• TASK MATERIAL:
/-- No port of a package's mask has been up for 2^20 cycles since a cycle (R459). -/
def routeDead (d : Dev) (pkg since : Nat) : Bool :=
  !portUp d pkg && (List.range 64).all fun k => !bitAt (d.sb.rt.getD pkg 0).toNat k || decide (max since (d.sb.ports.getD k {}).down + 2 ^ 20 ≤ d.now.toNat)

/-- RSPDL in cycles; none where there is no deadline (R462, R464). -/
def respDeadline (d : Dev) : Option Nat := let v := fld d.sb.ctl.toNat 31 16; if v = 0 then none else some (v * 2 ^ 10)

/-- What the package that a remote PA names answers, where `refuses` says that its frame table or its expanders refuse the access (R328, R461): its map is that of every
package, and only a system-privilege context reaches its windows. -/
def remoteCause (sys refuses : Bool) (pa : Nat) : Option FCode :=
  match mapOf (localOf pa) with
  | .hole => some .permf
  | .control | .hostWin => if sys then none else some .permf
  | .cxl _ => if refuses then some .permf else none
  | .hbm | .lpddr => if !sys && refuses then some .permf else none

/-- The way to a home key is open: a port of the package's mask is up; the link of a CXL port is up (R459, R470). -/
def wayOpen (d : Dev) (key : Nat) : Bool :=
  if key ≥ 2 ^ 52 then portUp d (key / 2 ^ 52 - 1)
  else match regionOf d key with | .cxl k => ((d.mem.cxl[k]?).map (·.1)).getD false | _ => true

/-- A write to the destination of a migration fails: the migration aborts with cause 1 (R339). -/
def mirrorFails (d : Dev) (b : Nat) : Dev :=
  { d with leaven := { d.leaven with migrs := d.leaven.migrs.map fun m =>
      if (m.phase == .copy || m.phase == .switch) && decide (homeKey d m.dst ≤ b) && decide (b < homeKey d m.dst + m.size) then
        { m with phase := .abort 1 } else m } }

/-- A write element of a party applied at its home; a copied line of a moving leaf takes it at the destination too. -/
def applyBoth (d : Dev) (owner : Party) (a : Nat) (bs : List Byte) (poi : List Nat) (full : Bool) (level : Option Scope) : Nat × Dev :=
  let (i, m) := applyEl d.mem owner a bs poi full level
  match movedTo d a with
  | none => (i, { d with mem := m })
  | some b =>
    if wayOpen d b then (i, { d with mem := (applyEl m owner b bs (poi.map fun g => g - a + b) full (some .sys)).2 })
    else (i, mirrorFails { d with mem := m } b)

/-- A write element on behalf of a context: its lines are logged first (R352). -/
def applyHome (d : Dev) (cid : Nat) (owner : Party) (a : Nat) (bs : List Byte) (poi : List Nat) (full : Bool) (level : Option Scope) : Nat × Dev :=
  applyBoth (logRange d cid a bs.length) owner a bs poi full level

/-- A write performed at SYS at once. -/
def writeHome (d : Dev) (owner : Party) (a : Nat) (bs : List Byte) (full : Bool) : Dev :=
  let m := writeNow d.mem owner a bs full
  match movedTo d a with
  | none => { d with mem := m }
  | some b => if wayOpen d b then { d with mem := writeNow m owner b bs full } else mirrorFails { d with mem := m } b

/-- A run in pieces that keep within a 64-byte line. -/
def linesOf : Nat → Nat → List Byte → List (Nat × List Byte)
  | 0, _, _ => []
  | k + 1, a, bs => if bs.isEmpty then [] else let n := 64 - a % 64; (a, bs.take n) :: linesOf k (a + n) (bs.drop n)

/-- A run written by one access at SYS at once, line by line. -/
def writeRun (d : Dev) (owner : Party) (a : Nat) (bs : List Byte) : Dev :=
  (linesOf (bs.length + 1) a bs).foldl (fun d x => writeHome d owner x.1 x.2 (x.2.length == 64)) d

/-- A write of an engine task waits for its place in home order (R303, R319). -/
def queueEl (d : Dev) (cid : Nat) (owner : Party) (a : Nat) (bs : List Byte) (poi : List Nat) (full : Bool) : Nat × Dev :=
  (d.mem.nextId, { d with mem := { d.mem with nextId := d.mem.nextId + 1
                                              pend := d.mem.pend ++ [⟨⟨d.mem.nextId, a, bs, poi, full, owner, none, []⟩, cid, d.opRound⟩] } })
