-- ==== Sys2Proof/Machine/Arrive.lean ====
section
/-! DEFINITION. Tokens arriving at FEs, the spill path, switch-box combining and round markers (R18 to R28, R36 to R38, R371, R372,
R376 to R382). -/

namespace Sys2Proof.Machine

/-! ### Arrival (R19, R23, R25, R27, R87, R111, R130, R167, R168) -/

/-- Ports of the node a token is bound for; none where the slot holds no valid record. -/
def slotInstr (d : Dev) (t : Token) : Option (Instr × NodeRec) :=
  (nodeAt d t.dest.key t.dest.node).bind fun i => (partsOf i).map fun x => (i, x.2.2)

/-- Lanes that a port of a node takes (R19, R163). -/
def portLanes (i : Instr) (q : Port) (lanes : Nat) : Nat :=
  match i with
  | .join _ => if q == .l || q == .r then lanes / 2 else lanes
  | _ => lanes

/-- Why a token is refused on arrival. Where several causes hold, the one of the first test below is raised: an empty slot's ILLOP before a wrong
width's SPANF, and that before a port or a class that the node does not take (DESIGN CHOICE, log 77). -/
def arrivalCause (d : Dev) (t : Token) : Option FCode :=
  let sp := d.span t.dest.key
  if !sp.anchor then some .illop
  else match sp.nodes.find? t.dest.node with
    | none => some .illop
    | some r =>
      if r = 0 then some .illop
      else match slotInstr d t with
        | none => if t.payload.length = lanesOf sp.wid then none else some .spanf
        | some (i, n) =>
          if t.payload.length != portLanes i t.dest.port (lanesOf sp.wid) then some .spanf
          else match i with
            | .far _ => if t.dest.port == .l then none else some .illop
            | _ =>
              if !(portsOf i n).contains t.dest.port then some .illop
              else if !portTakes i t.dest.port t.cls then some .illop
              else if !maTaken i t.dest.port t.ma then some .illop
              else none

/-- The store holds a partner of a token: a ONCE token of its tag, or the sticky slot of its frame, at another required port (R27). -/
def partnerIn (d : Dev) (t : Token) : Bool :=
  let p := d.page (pageOfFe t.dest.key)
  (neededPorts d ⟨t.dest.key, t.dest.node, t.tag, t.dest.port⟩).any fun q => q != t.dest.port &&
      p.toks.any fun e => e.place == .store && (isOnce t.dest.key t.dest.node q t.tag e || isSticky t.dest.key t.dest.node q t.tag e)

/-- Same sticky slot (R23). -/
def sameSlot (t : Token) (e : Entry) : Bool :=
  e.role == .plain && e.tok.ma == .sticky && e.tok.dest == t.dest && e.tok.tag.frame == t.tag.frame && e.tok.tag.cid == t.tag.cid

def addEntry (d : Dev) (e : Entry) : Dev := holdAt d (pageOfFe e.tok.dest.key) e

/-- The oldest waiting ONCE token of a full store that has no partner there leaves for the spill engine (R27). Where there is none, an entry of node
state leaves, which spills like a waiting token (R169; the age of state is open, log 77). -/
def evictOne (d : Dev) (key : Nat) : Option Dev :=
  let p := d.page (pageOfFe key)
  match firstIdx (fun e : Entry => e.place == .store && !e.parked && e.role == .plain && e.tok.dest.key == key && e.tok.ma == .once && !partnerIn d e.tok) p.toks with
  | some k => some (d.modPage (pageOfFe key) fun p => { p with toks := modNth (fun e => { e with place := .vc1 }) k p.toks })
  | none =>
    let sp := d.span key
    let out := fun (n : Nat) (f : BitVec 14) => (p.toks.filter fun e => isStateOf key e && e.tok.dest.node == n && e.tok.tag.frame == f).length
    let all := sp.loops.map (fun l => (l.node, l.frame)) ++ sp.eosws.map (fun e => (e.node, e.frame)) ++ sp.cntrs.map fun e => (e.node, e.frame)
    (all.find? fun x => decide (out x.1 x.2 < stateAt sp x.1 x.2)).map fun x => addEntry d (stateEntry d key x.1 x.2)

/-- Firings of a sticky token's slot that are ready now, each by its tag: as many of one tag as it has whole operand sets, stored or spilled (R22, R25,
R27). -/
def readyTags (d : Dev) (t : Token) : List Tag :=
  let p := d.page (pageOfFe t.dest.key)
  let key := t.dest.key
  let node := t.dest.node
  let ports := neededPorts d ⟨key, node, t.tag, t.dest.port⟩
  let tags := ((p.toks.filter fun e => heldFor key node e.tok.dest.port e && e.tok.ma == .once && e.tok.tag.frame == t.tag.frame).map fun e => e.tok.tag).dedup
  if !hasSpace d key (spaceOf d key node) then []
  else tags.flatMap fun g =>
    let once := ports.filter fun q => p.toks.any (isOnce key node q g)
    if once.isEmpty || once.contains t.dest.port || !(ports.all fun q => (pickAt p key node q g).isSome) then []
    else
      let olds := (p.toks.filter (isOld key node t.dest.port g)).length
      let each := once.map fun q => (p.toks.filter (isOnce key node q g)).length
      List.replicate (each.foldl min 64 - olds) g

/-- Before a sticky slot is replaced or emptied, its value is kept for the firings that are ready already (R25). -/
def keepOld (d : Dev) (t : Token) : Dev :=
  match (d.page (pageOfFe t.dest.key)).toks.find? (sameSlot t) with
  | none => d
  | some e => (readyTags d t).foldl (fun d g => addEntry d { e with place := .returned, role := .old g }) d

/-- An accepted arrival takes its place (R23, R25, R27). -/
def takeToken (d : Dev) (t : Token) : Dev :=
  let key := t.dest.key
  let free := decide (storeUsed d key < 64)
  match t.ma with
  | .purge => (keepOld d t).modPage (pageOfFe key) fun p => { p with toks := p.toks.filter fun e => !sameSlot t e }
  | .sticky =>
    let p := d.page (pageOfFe key)
    if p.toks.any (sameSlot t) then
      (keepOld d t).modPage (pageOfFe key) fun p => { p with toks := p.toks.map fun e => if sameSlot t e then { e with tok := t } else e }
    else addEntry d ⟨t, if free then .store else .vc1, false, .plain⟩
  | .once =>
    if free then addEntry d ⟨t, .store, false, .plain⟩
    else if partnerIn d t then
      match evictOne d key with
      | some d => addEntry d ⟨t, .store, false, .plain⟩
      | none => addEntry d ⟨t, .vc1, false, .plain⟩
    else addEntry d ⟨t, .vc1, false, .plain⟩

/-- An input of a span, by where a token on it comes from (R379). -/
def inputOf (src : Src) : RInput := match src with | .span k | .box k _ => .span k | .island => .island | .loader => .loader
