/-- A slot may run (R250). Two points are the model's (DESIGN CHOICE, log 83): a tray whose SCB is less than the scale bytes of the task's MX row is refused as one whose
stride is shorter than its row; the bits of BS above a weight-store offset are ignored, though R251 has lane 3 be 0 there. -/
def slotOk (c : Chain) (t : Tile) (s : Nat) (ws : List Nat) : Bool :=
  let h := hDesc ws
  let la := rowLen h.af h.k
  let lb := rowLen h.bf h.k
  let ext := ((t.slots.find? s).bind (·.ext))
  let tray := (c.side.bind fun x => t.trays[x.1]?).getD {}
  let needA := h.amem && hIsMx h.af
  let needB := hIsMx h.bf
  let bsOff := (ext.map (·.2)).getD 0 % wsSize
  let rec_ := (t.bank h.bank).fmt
  hDescResv ws && hCls h.af == hCls h.bf && h.k % h.g == 0
  && (!h.acc || rec_ == .none || rec_ == h.accf) && !(h.cls == .w && h.bank == 1)
  && h.bloc % 4 == 0 && h.sb % 4 == 0 && decide (lb ≤ h.sb)
  && (h.bmem || (decide (h.bloc + (h.n - 1) * h.sb + lb ≤ wsSize) && (!needB || decide (bsOff + h.n * scaleLen h.bf h.k ≤ wsSize))))
  && (!(needA || needB) || ext.isSome)
  && (if h.amem then h.aloc % 4 == 0 && h.sa % 4 == 0 && decide (la ≤ h.sa)
      else (match c.side with
        | some (k, _) => h.aloc == k && decide (la ≤ tray.rowb) && (!hIsMx h.af || decide (scaleLen h.af h.k ≤ tray.scb))
        | none => false))
  && (match h.rte with | some e => drainOk (t.routes.find? e) h.accf h.n h.df | none => true)

/-! ### Running a slot -/

/-- Bytes of the weight store as a context's task reads them: one under rollback containment meets no poison (R353). -/
def storeBytes (d : Dev) (cid : Nat) (bs : List RByte) : List RByte :=
  if bs.any bytePoi && rollsBack d cid then bs.map fun b => if bytePoi b then .error ⟨.poisonc, 0, 0⟩ else b else bs

/-- Row `i` of A: its bytes, its scale bytes, and the poison of its tag. -/
def rowA' (c : Chain) (d : Dev) (t : Tile) (h : HDesc) (ext : Nat × Nat) (i : Nat) : List RByte × List RByte × Bool :=
  let n := rowLen h.af h.k
  let sn := scaleLen h.af h.k
  if h.amem then (memBytes d c.isl c.cid (h.aloc + i * h.sa) n, memBytes d c.isl c.cid (ext.1 + i * sn) sn, false)
  else
    let (k, s) := c.side.getD (0, 0)
    let y := (t.trays[k]?).getD {}
    let r := 128 * s + i
    (storeBytes d c.cid (t.wsRead (y.tbase + r * y.rowb) n), storeBytes d c.cid (t.wsRead (y.tsc + r * y.scb) sn), (((rowsOf t c.side)[i]?).map (·.poi)).getD false)

/-- Row j of B with its scales; those of the weight store stand at BS modulo the store's size, whatever the bits above are (DESIGN CHOICE, log 83). -/
def rowB' (c : Chain) (d : Dev) (t : Tile) (h : HDesc) (ext : Nat × Nat) (j : Nat) : List RByte × List RByte :=
  let n := rowLen h.bf h.k
  let sn := scaleLen h.bf h.k
  if h.bmem then (memBytes d c.isl c.cid (h.bloc + j * h.sb) n, memBytes d c.isl c.cid (ext.2 + j * sn) sn)
  else (storeBytes d c.cid (t.wsRead (h.bloc + j * h.sb) n), storeBytes d c.cid (t.wsRead (ext.2 % wsSize + j * sn) sn))

/-- Bank 1 after a class W task (R248): unspecified bits, format none. -/
def widened (b : HBank) (d : Dev) : HBank × Dev :=
  ({ b with cells := [], base := some d.tick, m := 128, n := 128, fmt := .none, rows := [] }, { d with tick := d.tick + 16384 })

/-- A bank is written; 64-bit cells that used both banks are then unspecified (R237). -/
def storeBank (c : Chain) (k : Nat) (w : Bool) (b : HBank) (d : Dev) : Dev :=
  let t := c.tile d
  if w then
    let (b1, d) := widened t.b1 d
    c.modTile d fun t => { t with b0 := b, b1 := b1 }
  else if k = 1 ∧ t.b0.fmt = .f64 then
    c.modTile { d with tick := d.tick + 16384 } fun t => { t with b0 := { t.b0 with cells := [], base := some d.tick }, b1 := b }
  else c.modTile d fun t => t.setBank k b

/-- The task of a slot that slotOk admits: its operands, its cells, its record and counts. The fault is the first that a read met; the
cells then hold their accumulators after some groups (R264). -/
def runTask (c : Chain) (s : Nat) (ws : List Nat) (d : Dev) : Dev × Option Fail :=
  let t := c.tile d
  let h := hDesc ws
  let ext := ((t.slots.find? s).bind (·.ext)).getD (0, 0)
  let ra := (List.range (h.rowsA t c)).map (rowA' c d t h ext)
  let rb := (List.range h.n).map (rowB' c d t h ext)
  let bad := match ra.findSome? fun r => firstFail (r.1 ++ r.2.1) with
    | some f => some f
    | none => rb.findSome? fun r => firstFail (r.1 ++ r.2)
  let as := ra.map fun r => hRow c.ftz h.af h.k r.1 r.2.1 r.2.2
  let bs := rb.map fun r => hRow c.ftz h.bf h.k r.1 r.2 false
  let (b0, d) := rewide (h.cls == .w) t.b1 (t.bank h.bank) d
  let stop := fun ix n : Nat => if bad.isSome then (Config.freeBits 17 (d.tick + ix)).toNat % (n + 1) else n
  let d := if bad.isSome then { d with tick := d.tick + 16384 } else d
  let (b, k) := runCells c.ftz h.g h.k h.accf h.acc as bs stop b0
  let b := { b with m := as.length, n := h.n, fmt := h.accf, rows := if h.amem then [] else rowsOf t c.side }
  let d := storeBank c h.bank (h.cls == .w) b d
  let k := (Counts.sum ((as ++ bs).map (·.counts))).add k
  let d := c.modTile d fun t => tileCount t k
  (if bad.isSome then d else c.modTile d (tileTick · 5), bad)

• WORK INSTRUCTIONS:
Scan the entries above for the string "isEmpty" and copy each line containing it.

• ANSWER BOX:
  | k + 1, a, bs => if bs.isEmpty then [] else let n := 64 - a % 64; (a, bs.take n) :: linesOf k (a + n) (bs.drop n)
    if once.isEmpty || once.contains t.dest.port || !(ports.all fun q => (pickAt p key node q g).isSome) then []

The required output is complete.